# [WORK REQUEST]
Your answer should consist only of the lines below from the one with "d.onObjAt (keyObj key)" through the one with "that tenant (R51).", copied exactly.

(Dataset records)

┄┄┄┄┄┄

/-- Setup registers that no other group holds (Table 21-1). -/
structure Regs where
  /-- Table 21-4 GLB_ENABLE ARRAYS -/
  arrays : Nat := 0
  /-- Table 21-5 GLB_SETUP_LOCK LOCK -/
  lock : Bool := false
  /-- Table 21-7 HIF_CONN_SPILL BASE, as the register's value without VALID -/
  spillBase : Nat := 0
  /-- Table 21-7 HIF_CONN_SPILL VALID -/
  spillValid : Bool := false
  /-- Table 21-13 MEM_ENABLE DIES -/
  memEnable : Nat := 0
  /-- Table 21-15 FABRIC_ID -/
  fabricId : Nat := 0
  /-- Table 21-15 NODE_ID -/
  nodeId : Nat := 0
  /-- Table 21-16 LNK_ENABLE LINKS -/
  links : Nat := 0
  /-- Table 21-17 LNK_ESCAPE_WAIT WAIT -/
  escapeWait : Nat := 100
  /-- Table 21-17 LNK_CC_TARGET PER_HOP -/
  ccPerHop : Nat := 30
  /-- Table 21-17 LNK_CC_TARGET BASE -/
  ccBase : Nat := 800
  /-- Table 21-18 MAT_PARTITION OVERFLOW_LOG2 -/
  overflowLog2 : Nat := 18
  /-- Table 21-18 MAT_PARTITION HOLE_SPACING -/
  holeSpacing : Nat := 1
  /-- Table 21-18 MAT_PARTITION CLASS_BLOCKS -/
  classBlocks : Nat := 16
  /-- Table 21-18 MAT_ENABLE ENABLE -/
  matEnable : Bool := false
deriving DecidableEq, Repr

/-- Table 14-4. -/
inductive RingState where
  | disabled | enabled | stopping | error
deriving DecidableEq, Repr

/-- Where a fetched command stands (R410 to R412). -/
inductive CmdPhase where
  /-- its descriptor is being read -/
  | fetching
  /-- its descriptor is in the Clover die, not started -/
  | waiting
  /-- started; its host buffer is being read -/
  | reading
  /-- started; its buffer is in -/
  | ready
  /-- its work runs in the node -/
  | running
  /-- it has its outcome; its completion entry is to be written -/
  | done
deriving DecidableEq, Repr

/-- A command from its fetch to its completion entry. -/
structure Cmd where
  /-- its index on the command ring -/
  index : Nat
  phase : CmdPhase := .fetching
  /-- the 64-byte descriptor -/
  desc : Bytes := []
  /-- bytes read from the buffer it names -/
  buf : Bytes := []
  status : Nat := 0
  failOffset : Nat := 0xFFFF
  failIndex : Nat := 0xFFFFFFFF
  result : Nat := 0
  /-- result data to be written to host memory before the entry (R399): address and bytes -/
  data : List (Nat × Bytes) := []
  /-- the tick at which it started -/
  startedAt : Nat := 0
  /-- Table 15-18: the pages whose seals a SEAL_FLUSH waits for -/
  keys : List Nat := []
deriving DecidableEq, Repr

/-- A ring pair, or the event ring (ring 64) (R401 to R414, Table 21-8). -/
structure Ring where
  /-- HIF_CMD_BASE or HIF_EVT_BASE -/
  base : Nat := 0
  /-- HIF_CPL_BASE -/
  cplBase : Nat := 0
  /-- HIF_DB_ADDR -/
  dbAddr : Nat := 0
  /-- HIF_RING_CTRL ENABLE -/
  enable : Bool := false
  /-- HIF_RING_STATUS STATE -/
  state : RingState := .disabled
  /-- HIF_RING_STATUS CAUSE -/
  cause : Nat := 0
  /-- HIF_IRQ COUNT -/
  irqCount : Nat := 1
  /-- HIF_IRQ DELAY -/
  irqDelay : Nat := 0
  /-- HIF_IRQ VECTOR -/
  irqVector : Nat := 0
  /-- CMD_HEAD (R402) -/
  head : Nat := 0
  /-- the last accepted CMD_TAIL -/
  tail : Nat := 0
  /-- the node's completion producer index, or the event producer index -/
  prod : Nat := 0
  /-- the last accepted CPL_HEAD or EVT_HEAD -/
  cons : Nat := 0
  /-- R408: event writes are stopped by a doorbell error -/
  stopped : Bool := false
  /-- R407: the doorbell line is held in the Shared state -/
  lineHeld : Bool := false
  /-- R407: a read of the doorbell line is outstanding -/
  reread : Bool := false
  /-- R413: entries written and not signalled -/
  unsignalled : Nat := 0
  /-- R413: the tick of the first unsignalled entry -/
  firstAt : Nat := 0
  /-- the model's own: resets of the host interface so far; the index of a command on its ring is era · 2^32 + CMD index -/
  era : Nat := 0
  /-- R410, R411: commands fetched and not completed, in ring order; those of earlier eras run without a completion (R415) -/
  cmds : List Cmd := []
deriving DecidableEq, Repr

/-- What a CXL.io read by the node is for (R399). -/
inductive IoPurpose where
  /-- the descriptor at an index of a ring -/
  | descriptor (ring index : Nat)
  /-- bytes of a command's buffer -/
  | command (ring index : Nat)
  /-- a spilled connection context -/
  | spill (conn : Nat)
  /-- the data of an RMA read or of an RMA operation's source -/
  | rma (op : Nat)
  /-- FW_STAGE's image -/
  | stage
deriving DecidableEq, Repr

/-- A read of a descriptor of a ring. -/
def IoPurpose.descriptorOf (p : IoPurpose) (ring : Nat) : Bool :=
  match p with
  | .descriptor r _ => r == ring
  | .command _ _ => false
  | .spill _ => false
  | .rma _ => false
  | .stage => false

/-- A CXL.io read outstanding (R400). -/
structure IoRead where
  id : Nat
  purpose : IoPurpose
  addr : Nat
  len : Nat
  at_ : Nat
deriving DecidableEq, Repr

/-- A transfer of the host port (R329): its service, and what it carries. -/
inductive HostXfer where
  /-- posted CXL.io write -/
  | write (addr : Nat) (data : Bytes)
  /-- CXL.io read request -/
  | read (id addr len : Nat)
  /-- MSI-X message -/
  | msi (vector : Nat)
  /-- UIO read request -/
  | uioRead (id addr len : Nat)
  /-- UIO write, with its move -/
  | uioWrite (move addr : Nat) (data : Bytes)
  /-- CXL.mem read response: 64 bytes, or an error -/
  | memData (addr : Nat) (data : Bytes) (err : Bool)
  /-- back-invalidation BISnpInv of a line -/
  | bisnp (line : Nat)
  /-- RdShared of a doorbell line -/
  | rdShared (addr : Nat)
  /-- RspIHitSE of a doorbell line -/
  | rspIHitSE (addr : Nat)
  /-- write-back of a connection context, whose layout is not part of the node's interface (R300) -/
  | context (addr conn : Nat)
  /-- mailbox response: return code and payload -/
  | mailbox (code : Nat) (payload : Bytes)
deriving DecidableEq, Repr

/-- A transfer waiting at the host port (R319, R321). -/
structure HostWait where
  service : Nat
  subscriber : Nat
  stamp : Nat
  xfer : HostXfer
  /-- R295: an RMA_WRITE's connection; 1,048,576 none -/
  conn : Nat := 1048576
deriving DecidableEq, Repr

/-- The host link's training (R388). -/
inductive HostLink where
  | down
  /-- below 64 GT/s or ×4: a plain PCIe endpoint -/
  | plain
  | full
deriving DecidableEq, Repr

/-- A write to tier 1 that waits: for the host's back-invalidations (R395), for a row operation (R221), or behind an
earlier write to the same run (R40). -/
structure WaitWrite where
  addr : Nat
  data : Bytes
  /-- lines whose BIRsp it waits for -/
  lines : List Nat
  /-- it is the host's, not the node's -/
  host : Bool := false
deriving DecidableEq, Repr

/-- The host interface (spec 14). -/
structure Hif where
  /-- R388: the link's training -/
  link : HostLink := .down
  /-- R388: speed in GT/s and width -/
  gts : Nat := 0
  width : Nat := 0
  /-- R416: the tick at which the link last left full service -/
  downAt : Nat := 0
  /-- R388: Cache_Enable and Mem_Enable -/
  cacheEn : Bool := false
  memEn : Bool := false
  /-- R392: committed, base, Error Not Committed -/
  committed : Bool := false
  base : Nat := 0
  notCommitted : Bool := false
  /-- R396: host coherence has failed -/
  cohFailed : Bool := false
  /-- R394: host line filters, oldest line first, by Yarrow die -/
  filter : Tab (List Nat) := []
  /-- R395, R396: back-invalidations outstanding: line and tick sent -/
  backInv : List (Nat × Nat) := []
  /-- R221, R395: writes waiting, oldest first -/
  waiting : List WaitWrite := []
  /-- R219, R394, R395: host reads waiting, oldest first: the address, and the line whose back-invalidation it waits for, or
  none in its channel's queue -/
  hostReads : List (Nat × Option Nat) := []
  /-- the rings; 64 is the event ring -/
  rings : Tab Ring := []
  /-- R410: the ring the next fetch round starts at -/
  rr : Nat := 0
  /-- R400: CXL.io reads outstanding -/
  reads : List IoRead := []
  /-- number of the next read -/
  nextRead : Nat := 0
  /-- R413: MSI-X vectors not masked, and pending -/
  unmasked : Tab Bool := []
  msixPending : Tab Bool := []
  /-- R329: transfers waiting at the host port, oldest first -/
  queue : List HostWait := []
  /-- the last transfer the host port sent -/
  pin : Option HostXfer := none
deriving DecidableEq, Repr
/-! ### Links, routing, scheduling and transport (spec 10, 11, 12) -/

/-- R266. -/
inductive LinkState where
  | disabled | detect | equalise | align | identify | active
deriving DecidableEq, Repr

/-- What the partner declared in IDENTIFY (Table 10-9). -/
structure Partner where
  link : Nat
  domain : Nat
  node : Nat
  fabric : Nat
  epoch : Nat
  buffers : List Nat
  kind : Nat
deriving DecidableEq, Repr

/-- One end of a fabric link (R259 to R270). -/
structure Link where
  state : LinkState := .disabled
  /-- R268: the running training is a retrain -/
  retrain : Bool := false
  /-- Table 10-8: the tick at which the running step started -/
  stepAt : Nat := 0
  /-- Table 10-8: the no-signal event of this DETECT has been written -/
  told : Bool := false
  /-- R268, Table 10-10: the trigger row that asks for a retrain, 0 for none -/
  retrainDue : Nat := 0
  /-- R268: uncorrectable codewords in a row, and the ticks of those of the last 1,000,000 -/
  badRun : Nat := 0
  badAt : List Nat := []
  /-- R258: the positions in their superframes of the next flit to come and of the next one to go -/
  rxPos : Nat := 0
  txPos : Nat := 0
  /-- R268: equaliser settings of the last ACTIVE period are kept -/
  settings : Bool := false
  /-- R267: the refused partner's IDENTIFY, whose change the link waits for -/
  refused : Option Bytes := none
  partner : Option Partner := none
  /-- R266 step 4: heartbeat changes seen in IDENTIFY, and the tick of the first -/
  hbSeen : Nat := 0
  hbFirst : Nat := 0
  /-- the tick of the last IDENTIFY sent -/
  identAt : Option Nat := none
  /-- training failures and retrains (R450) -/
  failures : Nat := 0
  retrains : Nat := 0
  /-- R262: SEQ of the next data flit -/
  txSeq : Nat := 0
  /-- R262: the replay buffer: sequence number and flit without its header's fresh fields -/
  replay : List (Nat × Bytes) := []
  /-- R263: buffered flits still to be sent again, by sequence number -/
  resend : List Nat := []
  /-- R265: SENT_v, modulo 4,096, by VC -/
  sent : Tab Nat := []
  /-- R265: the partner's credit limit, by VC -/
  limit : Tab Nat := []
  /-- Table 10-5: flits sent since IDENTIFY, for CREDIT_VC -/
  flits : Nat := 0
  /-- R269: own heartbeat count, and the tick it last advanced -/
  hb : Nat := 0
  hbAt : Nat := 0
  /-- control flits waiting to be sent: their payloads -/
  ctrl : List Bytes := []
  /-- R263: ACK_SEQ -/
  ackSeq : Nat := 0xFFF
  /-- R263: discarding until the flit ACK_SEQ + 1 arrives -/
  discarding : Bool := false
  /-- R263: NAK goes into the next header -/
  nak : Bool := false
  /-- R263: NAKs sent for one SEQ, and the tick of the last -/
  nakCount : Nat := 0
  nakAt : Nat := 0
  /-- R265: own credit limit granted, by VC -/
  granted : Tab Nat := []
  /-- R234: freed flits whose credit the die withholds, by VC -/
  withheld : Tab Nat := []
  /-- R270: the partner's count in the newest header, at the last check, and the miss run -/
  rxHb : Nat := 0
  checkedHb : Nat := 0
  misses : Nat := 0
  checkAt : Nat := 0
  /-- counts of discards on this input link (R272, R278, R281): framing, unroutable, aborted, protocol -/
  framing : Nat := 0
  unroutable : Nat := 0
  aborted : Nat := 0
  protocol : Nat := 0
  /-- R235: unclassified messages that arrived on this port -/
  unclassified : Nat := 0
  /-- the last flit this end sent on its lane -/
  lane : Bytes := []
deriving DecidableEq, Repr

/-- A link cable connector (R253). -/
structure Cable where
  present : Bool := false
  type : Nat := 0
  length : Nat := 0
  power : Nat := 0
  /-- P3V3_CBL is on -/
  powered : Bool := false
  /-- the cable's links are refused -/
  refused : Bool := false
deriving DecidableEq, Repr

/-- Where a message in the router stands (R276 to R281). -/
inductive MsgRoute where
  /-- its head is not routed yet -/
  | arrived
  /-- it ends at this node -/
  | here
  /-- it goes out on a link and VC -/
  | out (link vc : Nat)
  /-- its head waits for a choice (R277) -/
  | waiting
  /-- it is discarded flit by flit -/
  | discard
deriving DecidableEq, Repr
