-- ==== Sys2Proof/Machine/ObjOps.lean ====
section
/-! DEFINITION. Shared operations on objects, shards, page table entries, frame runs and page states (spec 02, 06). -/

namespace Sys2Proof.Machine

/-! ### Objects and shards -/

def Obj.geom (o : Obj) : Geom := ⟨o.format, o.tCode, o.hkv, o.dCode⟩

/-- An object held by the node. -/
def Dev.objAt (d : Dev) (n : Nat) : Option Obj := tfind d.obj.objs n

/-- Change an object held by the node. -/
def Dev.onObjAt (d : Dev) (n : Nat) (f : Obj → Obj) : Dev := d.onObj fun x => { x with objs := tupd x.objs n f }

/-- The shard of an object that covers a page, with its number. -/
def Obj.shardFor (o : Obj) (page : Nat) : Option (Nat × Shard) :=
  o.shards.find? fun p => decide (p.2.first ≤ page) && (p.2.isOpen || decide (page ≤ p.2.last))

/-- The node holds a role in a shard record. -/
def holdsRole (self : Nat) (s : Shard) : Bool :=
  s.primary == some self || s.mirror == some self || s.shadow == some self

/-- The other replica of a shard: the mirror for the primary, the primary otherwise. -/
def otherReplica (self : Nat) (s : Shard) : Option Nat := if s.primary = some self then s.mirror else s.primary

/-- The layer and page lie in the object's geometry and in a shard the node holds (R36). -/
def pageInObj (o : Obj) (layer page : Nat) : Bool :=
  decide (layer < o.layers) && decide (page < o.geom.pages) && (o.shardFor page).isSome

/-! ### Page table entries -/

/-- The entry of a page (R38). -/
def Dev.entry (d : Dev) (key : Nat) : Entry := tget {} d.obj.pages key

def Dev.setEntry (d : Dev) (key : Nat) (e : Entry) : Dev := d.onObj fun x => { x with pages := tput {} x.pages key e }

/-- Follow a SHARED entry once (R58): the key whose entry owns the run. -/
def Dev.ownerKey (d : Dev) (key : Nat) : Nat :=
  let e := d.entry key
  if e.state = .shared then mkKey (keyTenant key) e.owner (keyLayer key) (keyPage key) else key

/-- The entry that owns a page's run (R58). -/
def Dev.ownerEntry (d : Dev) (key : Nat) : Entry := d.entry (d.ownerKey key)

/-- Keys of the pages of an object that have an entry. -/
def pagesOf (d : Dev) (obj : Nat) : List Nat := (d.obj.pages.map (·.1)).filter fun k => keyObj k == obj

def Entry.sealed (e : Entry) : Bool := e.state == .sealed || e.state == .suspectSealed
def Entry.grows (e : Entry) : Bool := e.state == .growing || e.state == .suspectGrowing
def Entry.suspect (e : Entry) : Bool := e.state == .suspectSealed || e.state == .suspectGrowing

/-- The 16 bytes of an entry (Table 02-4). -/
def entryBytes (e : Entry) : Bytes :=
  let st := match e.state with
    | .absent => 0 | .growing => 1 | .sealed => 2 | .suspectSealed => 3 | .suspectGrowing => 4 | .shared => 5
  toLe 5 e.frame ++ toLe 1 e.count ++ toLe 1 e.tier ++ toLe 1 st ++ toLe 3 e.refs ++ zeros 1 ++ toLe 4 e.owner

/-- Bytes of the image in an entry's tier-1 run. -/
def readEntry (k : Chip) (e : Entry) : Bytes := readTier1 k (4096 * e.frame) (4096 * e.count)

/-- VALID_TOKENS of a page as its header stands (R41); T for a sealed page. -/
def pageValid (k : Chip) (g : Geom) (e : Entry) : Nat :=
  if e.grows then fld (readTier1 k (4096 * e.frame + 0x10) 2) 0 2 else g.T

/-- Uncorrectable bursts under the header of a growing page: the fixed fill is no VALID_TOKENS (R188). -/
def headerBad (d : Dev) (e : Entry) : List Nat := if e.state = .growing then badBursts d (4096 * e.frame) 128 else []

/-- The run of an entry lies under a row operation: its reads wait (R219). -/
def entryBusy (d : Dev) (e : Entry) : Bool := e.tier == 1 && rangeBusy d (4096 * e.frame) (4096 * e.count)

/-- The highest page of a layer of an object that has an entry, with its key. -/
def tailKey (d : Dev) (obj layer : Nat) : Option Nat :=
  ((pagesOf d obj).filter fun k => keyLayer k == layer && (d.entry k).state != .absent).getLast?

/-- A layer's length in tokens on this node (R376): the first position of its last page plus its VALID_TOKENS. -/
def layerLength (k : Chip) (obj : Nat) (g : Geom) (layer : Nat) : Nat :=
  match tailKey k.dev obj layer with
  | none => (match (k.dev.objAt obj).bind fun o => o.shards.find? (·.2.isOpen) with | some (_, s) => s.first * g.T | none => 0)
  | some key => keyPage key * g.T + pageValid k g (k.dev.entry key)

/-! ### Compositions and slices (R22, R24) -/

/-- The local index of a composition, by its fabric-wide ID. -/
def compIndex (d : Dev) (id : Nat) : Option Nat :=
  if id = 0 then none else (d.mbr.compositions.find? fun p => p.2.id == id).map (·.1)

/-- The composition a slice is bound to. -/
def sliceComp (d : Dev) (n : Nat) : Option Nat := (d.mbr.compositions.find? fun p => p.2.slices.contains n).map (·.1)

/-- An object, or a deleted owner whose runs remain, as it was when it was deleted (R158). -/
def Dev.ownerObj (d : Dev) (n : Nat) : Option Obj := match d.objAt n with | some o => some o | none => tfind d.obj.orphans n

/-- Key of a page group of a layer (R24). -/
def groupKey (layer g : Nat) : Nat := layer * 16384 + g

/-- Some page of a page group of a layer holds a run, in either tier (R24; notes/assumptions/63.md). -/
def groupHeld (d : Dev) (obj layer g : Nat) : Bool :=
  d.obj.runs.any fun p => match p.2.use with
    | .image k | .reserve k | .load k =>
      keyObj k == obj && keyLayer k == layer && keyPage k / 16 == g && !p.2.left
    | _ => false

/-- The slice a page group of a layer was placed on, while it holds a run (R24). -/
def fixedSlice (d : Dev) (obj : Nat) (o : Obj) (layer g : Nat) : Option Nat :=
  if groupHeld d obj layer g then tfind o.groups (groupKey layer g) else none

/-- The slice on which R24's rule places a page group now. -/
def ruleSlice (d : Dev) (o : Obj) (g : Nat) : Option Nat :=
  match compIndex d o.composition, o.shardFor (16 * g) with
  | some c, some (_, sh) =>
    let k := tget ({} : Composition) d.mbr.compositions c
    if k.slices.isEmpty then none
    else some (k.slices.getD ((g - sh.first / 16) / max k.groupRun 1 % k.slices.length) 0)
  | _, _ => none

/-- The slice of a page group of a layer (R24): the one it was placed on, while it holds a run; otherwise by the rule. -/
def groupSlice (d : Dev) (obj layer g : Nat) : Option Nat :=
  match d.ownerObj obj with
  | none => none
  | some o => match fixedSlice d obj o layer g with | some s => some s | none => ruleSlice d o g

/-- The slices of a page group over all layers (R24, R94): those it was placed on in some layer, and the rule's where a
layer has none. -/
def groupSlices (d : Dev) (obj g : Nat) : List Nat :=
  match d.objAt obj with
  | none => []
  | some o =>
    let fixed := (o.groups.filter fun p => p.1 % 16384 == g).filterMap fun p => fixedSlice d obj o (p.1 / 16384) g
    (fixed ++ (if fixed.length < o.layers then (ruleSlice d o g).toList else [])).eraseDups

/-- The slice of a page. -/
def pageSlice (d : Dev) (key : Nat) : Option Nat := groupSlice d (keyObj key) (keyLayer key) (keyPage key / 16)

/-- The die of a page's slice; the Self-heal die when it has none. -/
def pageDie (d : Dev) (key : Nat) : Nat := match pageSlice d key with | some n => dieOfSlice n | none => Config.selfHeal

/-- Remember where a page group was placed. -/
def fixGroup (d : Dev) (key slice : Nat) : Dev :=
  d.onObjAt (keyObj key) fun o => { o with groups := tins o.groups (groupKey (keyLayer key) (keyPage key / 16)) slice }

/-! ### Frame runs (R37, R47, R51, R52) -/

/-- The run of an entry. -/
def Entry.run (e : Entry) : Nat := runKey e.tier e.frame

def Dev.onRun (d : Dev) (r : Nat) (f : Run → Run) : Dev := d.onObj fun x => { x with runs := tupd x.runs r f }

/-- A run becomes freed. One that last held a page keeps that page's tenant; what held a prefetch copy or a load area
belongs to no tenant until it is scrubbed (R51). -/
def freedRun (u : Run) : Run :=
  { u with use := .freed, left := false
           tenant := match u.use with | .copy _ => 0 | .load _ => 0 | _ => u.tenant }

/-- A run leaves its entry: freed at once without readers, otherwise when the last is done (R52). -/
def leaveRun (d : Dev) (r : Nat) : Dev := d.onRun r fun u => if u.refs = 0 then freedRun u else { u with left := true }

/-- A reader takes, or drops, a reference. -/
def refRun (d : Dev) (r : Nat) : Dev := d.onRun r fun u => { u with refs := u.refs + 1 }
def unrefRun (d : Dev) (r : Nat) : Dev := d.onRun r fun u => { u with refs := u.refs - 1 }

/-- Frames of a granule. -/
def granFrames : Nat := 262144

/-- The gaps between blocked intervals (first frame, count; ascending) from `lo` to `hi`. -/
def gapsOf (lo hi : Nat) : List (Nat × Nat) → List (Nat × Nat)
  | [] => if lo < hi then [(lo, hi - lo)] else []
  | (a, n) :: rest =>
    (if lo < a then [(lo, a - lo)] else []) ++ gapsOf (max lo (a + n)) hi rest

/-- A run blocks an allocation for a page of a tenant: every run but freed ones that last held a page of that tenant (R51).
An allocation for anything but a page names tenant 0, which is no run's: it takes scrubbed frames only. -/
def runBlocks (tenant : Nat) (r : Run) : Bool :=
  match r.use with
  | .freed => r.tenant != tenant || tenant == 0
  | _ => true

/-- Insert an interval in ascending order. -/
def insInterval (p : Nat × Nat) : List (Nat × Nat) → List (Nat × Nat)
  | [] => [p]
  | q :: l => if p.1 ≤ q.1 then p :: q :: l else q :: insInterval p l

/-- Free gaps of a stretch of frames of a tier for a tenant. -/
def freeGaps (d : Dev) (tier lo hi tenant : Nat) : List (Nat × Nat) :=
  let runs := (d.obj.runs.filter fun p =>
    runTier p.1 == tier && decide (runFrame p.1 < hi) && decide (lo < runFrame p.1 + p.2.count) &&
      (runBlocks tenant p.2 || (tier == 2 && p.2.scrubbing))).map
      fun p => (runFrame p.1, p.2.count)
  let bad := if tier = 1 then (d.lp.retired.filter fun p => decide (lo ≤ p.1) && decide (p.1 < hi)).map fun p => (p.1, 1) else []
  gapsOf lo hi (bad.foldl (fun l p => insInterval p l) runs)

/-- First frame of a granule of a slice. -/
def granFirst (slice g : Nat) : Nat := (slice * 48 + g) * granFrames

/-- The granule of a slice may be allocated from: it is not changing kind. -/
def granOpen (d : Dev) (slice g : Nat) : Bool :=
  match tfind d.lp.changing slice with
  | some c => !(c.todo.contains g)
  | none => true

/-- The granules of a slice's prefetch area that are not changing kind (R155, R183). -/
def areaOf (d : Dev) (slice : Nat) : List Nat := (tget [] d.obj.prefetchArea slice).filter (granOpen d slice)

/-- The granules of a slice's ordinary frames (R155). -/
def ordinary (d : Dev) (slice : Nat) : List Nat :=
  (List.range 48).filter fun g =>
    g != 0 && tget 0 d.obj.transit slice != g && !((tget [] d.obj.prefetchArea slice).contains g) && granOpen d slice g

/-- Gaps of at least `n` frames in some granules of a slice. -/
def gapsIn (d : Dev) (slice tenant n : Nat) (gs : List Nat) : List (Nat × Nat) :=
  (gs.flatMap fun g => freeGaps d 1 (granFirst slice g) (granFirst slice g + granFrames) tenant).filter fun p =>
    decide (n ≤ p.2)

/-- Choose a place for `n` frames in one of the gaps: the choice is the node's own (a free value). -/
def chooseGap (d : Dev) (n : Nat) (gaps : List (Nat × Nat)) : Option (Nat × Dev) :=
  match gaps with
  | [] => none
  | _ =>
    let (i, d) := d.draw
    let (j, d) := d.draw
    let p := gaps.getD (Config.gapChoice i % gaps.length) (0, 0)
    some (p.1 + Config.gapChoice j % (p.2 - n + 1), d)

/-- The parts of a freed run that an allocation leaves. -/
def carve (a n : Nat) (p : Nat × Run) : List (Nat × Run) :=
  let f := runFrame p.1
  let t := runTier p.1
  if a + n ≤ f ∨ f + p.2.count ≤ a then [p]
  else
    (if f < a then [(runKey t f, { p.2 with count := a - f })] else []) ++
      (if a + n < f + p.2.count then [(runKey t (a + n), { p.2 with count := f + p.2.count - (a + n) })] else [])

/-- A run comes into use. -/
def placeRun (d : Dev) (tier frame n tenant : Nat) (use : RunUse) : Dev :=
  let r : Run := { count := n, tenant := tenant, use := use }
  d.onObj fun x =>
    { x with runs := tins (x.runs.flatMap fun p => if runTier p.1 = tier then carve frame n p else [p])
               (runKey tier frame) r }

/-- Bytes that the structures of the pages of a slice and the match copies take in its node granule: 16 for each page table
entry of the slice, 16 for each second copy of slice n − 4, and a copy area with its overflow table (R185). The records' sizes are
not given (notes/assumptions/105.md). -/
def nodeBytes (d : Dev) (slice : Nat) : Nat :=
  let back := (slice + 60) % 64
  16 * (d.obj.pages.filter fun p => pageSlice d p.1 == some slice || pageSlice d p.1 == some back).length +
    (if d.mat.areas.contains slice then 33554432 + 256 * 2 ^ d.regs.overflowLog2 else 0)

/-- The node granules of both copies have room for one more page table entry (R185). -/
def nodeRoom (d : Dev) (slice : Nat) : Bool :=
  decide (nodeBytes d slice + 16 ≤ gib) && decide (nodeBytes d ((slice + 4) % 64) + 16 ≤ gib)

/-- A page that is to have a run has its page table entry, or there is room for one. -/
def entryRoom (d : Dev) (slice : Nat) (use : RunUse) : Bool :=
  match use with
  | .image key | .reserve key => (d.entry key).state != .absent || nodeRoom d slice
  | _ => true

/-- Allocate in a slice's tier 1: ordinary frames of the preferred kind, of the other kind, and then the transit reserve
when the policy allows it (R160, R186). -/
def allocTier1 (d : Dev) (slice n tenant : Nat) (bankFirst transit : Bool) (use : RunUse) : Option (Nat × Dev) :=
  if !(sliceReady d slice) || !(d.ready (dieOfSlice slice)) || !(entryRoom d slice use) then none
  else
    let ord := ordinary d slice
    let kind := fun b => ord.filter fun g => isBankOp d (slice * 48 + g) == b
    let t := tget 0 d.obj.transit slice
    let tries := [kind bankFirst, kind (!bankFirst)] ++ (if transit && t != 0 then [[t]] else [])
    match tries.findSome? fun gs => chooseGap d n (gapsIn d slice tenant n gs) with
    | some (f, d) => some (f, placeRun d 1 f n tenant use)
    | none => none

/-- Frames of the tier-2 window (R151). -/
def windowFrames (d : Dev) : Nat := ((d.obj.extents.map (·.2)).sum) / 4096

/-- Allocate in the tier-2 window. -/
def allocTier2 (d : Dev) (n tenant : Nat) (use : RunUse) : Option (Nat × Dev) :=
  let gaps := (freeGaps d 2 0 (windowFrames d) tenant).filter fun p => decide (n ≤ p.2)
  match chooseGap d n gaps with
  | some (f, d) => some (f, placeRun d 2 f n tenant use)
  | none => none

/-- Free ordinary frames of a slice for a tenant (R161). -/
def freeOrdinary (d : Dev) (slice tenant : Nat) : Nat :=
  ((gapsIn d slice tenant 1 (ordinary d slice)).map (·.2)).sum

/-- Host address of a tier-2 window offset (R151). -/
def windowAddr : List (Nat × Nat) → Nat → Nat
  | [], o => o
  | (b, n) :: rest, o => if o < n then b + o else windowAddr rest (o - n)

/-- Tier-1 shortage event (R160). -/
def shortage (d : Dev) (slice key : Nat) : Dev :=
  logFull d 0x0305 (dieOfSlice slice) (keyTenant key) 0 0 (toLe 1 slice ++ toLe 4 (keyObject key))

┄┄┄┄┄┄

# [RESPONSE TO THE TASK]
  d.onObjAt (keyObj key) fun o => { o with groups := tins o.groups (groupKey (keyLayer key) (keyPage key / 16)) slice }

/-! ### Frame runs (R37, R47, R51, R52) -/

/-- The run of an entry. -/
def Entry.run (e : Entry) : Nat := runKey e.tier e.frame

def Dev.onRun (d : Dev) (r : Nat) (f : Run → Run) : Dev := d.onObj fun x => { x with runs := tupd x.runs r f }

/-- A run becomes freed. One that last held a page keeps that page's tenant; what held a prefetch copy or a load area
belongs to no tenant until it is scrubbed (R51). -/
def freedRun (u : Run) : Run :=
  { u with use := .freed, left := false
           tenant := match u.use with | .copy _ => 0 | .load _ => 0 | _ => u.tenant }

/-- A run leaves its entry: freed at once without readers, otherwise when the last is done (R52). -/
def leaveRun (d : Dev) (r : Nat) : Dev := d.onRun r fun u => if u.refs = 0 then freedRun u else { u with left := true }

/-- A reader takes, or drops, a reference. -/
def refRun (d : Dev) (r : Nat) : Dev := d.onRun r fun u => { u with refs := u.refs + 1 }
def unrefRun (d : Dev) (r : Nat) : Dev := d.onRun r fun u => { u with refs := u.refs - 1 }

/-- Frames of a granule. -/
def granFrames : Nat := 262144

/-- The gaps between blocked intervals (first frame, count; ascending) from `lo` to `hi`. -/
def gapsOf (lo hi : Nat) : List (Nat × Nat) → List (Nat × Nat)
  | [] => if lo < hi then [(lo, hi - lo)] else []
  | (a, n) :: rest =>
    (if lo < a then [(lo, a - lo)] else []) ++ gapsOf (max lo (a + n)) hi rest

/-- A run blocks an allocation for a page of a tenant: every run but freed ones that last held a page of that tenant (R51).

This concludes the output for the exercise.